Paper withstands “test of time”
Daniel J. Abadi, associate professor of computer science, received the VLDB 10-Year Best Paper Award from the Very Large Data Base Endowment Inc. (VLDB), an organization that promotes scholarly work on databases and related fields. The paper “C-Store: A Column-oriented DBMS” was published in Proceedings of VLDB in 2005. It proposed a database management system that differed from previous approaches by storing data by column rather than by row, which allows for quicker management of large volumes of data. C-Store was later commercialized by the company Vertica and used by thousands of businesses. Papers that win the award are those that were submitted to the journal VLDB Proceedings ten years earlier and have best met the “test of time”—that is, those that have had the most influence since its publication. How the ideas proposed in the paper have been put into practice are given special emphasis.
Studying cells in suspension
The laboratory of Kathryn Miller-Jensen, assistant professor of biomedical engineering and molecular, cellular & developmental biology, has developed a device designed to make it easier to track changes in cells over a period of time. The team recently published a paper about the mechanism in the journal Integrative Biology.
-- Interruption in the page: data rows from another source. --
-- ==== Sys2Proof/Certificates/Slice0/Obligations.lean ====
section
/-! DEFINITION. The statements for the provers. -/
open Sys2Proof Sys2Proof.Machine

/-- The offset of the first opcode of track `i` of a song: its header's offset plus 3, the first header being at offset 1 and
each next one at the previous stream's end (41_init_parser.md R103 to R105). -/
def Sys2Proof.streamStart (song : List (Byte × List Byte)) (i : Nat) : Nat :=
  4 + ((song.take i).map fun t => t.2.length + 3).sum

/-- The host has placed the byte of `bytes` at each of the offsets below `n`. -/
def Sys2Proof.Placed (m : Memory) (bytes : List Byte) (n : Nat) : Prop :=
  ∀ k, k < n → k < bytes.length → m.read k = bytes[k]?

/-! ### Encoding -/

/-- Decoding an encoded instruction gives it back and consumes exactly its bytes, under every legal layout, for every
instruction the layout encodes, with every operand at every value (30_encoding.md R73 to R78, R81, R82, R84). Marked
in the spec: R77 (derived); R84 (decision D2). -/
def Obligations.DecodeOfEncodeGivesItBack : Prop :=
  ∀ lay : Layout, lay.legal = true → ∀ i : Instr, i.wellFormedIn lay = true → ∀ rest : List Byte,
    decodeIn lay (encodeIn lay i ++ rest) = .ok (i, rest)

/-- Bytes that decode are the encoding of a well-formed instruction of the stated length, followed by the bytes left:
every byte sequence has one meaning, under every legal layout (30_encoding.md R72, R77, R88). Marked in the spec: R72,
R77, R88 (derived). -/
def Obligations.DecodedBytesAreTheEncoding : Prop :=
  ∀ lay : Layout, lay.legal = true → ∀ (bytes : List Byte) (i : Instr) (rest : List Byte),
    decodeIn lay bytes = .ok (i, rest) →
      i.wellFormedIn lay = true ∧ bytes = encodeIn lay i ++ rest ∧ bytes.length = i.size + rest.length

/-- UnknownOpcode (R177, R161): it never occurs under W4ON-L1; under another layout an opcode of no category is UNKNOWN,
and executing it advances CUR by 1 and changes nothing else. That UNKNOWN is run by the dispatcher and has no
constructor is log 17. Marked in the spec: R161, R177 (decision D33). -/
def Obligations.UnknownOpcodeIsSkipped : Prop :=
  (∀ (bytes : List Byte) (op : Byte), decode bytes ≠ .error (.unknownOpcode op)) ∧
  (∀ (lay : Layout) (op : Byte) (rest : List Byte), (∀ c, lay.owns op.toNat c = false) →
    decodeIn lay (op :: rest) = .error (.unknownOpcode op)) ∧
  (∀ (op : Byte) (s : State),
    ResultIs (undecoded (.unknownOpcode op) s) s { s.track with cur := s.track.cur + 1 } [])

/-- Instruction words written out from the opcode table of 30_encoding.md R85 decode to what they stand for. Marked in the
spec: R85 (decision D2). -/
def Obligations.WordsOfTheTableDecode : Prop :=
  decode [0x00, 0x81, 0x00] = .ok (.lwait (.v2 256), []) ∧ decode [0x3F] = .ok (.swait 63, []) ∧
  decode [0x68, 0x0A] = .ok (.note 40 (.v1 10), []) ∧ decode [0xDE] = .ok (.seg 71, []) ∧
  decode [0xE0, 0x08, 0x28, 0x2C, 0x2F] = .ok (.arp (.v1 8) [40, 44, 47], []) ∧
  decode [0xF7, 0x32] = .ok (.setvol 50, []) ∧ decode [0xF8, 0x02] = .ok (.setatk 2, []) ∧
  decode [0xF9, 0x03] = .ok (.setdec 3, []) ∧ decode [0xFA, 0x80] = .ok (.setsus 128, []) ∧
  decode [0xFB, 0x04] = .ok (.setrel 4, []) ∧ decode [0xFE] = .ok (.setpan 2, []) ∧
  decode [0xFF, 0x02] = .ok (.setarpspd 2, [])

/-- EncodeLength and ReadLength (R95): one byte up to 127, two bytes above, and reading gives the value and the byte count
back. Marked in the spec: R95 (derived). -/
def Obligations.LengthCodecRoundTrips : Prop :=
  ∀ v : BitVec 15,
    (v.toNat ≤ 127 → encodeLength v = [BitVec.ofNat 8 v.toNat]) ∧
    (128 ≤ v.toNat →
      encodeLength v = [0x80#8 ||| BitVec.ofNat 8 (v.toNat / 256), BitVec.ofNat 8 (v.toNat % 256)]) ∧
    ∀ (op : Byte) (rest : List Byte), ∃ l, decodeLen op (encodeLength v ++ rest) = .ok (l, rest) ∧
      l.value.toNat = v.toNat ∧ l.size = if v.toNat ≤ 127 then 1 else 2

/-- The variable-length field (R78), canonical or not: with the high bit clear the byte is the value; with it set the
other seven bits are the high byte of a 15-bit big-endian value. -/
def Obligations.LengthFieldValue : Prop :=
  ∀ (op v0 : Byte) (rest : List Byte),
    (v0.toNat < 128 → ∃ l, decodeLen op (v0 :: rest) = .ok (l, rest) ∧ l.value.toNat = v0.toNat ∧ l.size = 1) ∧
    (128 ≤ v0.toNat → ∀ v1 : Byte, ∃ l, decodeLen op (v0 :: v1 :: rest) = .ok (l, rest) ∧
      l.value.toNat = (v0.toNat - 128) * 256 + v1.toNat ∧ l.size = 2)

/-- Of an instruction cut short the decoder says that it is truncated, naming the opcode (30_encoding.md R80). Marked in
the spec: R80 (decision D29). -/
def Obligations.CutInstructionIsTruncated : Prop :=
  ∀ i : Instr, i.wellFormed = true → ∀ n, 0 < n → n < i.size →
    ∃ op, (encode i).head? = some op ∧ decode ((encode i).take n) = .error (.truncated op)

/-! ### Instructions -/

/-- The seven setters (43_setters.md R129 to R135): each completes whenever its bytes lie before END (SETPAN, format F0,
always), writes its byte into its own field and advances CUR, and does nothing else. Marked in the spec: R129
(decision D2, D13); R130, R131, R132, R133, R134, R135 (decision D2). -/
def Obligations.SettersWriteTheirField : Prop :=
  ∀ s : State,
    (2 ≤ s.track.avail → ∀ b : Byte,
      CompletesWith (.setarpspd b) s { s.track with arpspd := b, cur := s.track.cur + 2 } [] ∧
      CompletesWith (.setrel b) s { s.track with rel := b, cur := s.track.cur + 2 } [] ∧
      CompletesWith (.setsus b) s { s.track with sus := b, cur := s.track.cur + 2 } [] ∧
      CompletesWith (.setdec b) s { s.track with dec := b, cur := s.track.cur + 2 } [] ∧
      CompletesWith (.setatk b) s { s.track with atk := b, cur := s.track.cur + 2 } [] ∧
      CompletesWith (.setvol b) s { s.track with vol := b, cur := s.track.cur + 2 } []) ∧
    ∀ c : BitVec 2, CompletesWith (.setpan c) s { s.track with pan := c, cur := s.track.cur + 1 } []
The device, which fits in the palm of a hand, is essentially two small reservoirs connected by a channel. It is specifically designed for examining cells in suspension—those that float freely in media. Other devices serve a similar purpose, but require tubing, external pumps, and an elaborate process to operate. Ramesh Ramji, a postdoctoral researcher in Miller-Jensen’s lab, came up with the idea for the apparatus after a grad student had trouble studying some cells. The lab has filed a provisional patent on the device, and other labs at Yale are now using the invention.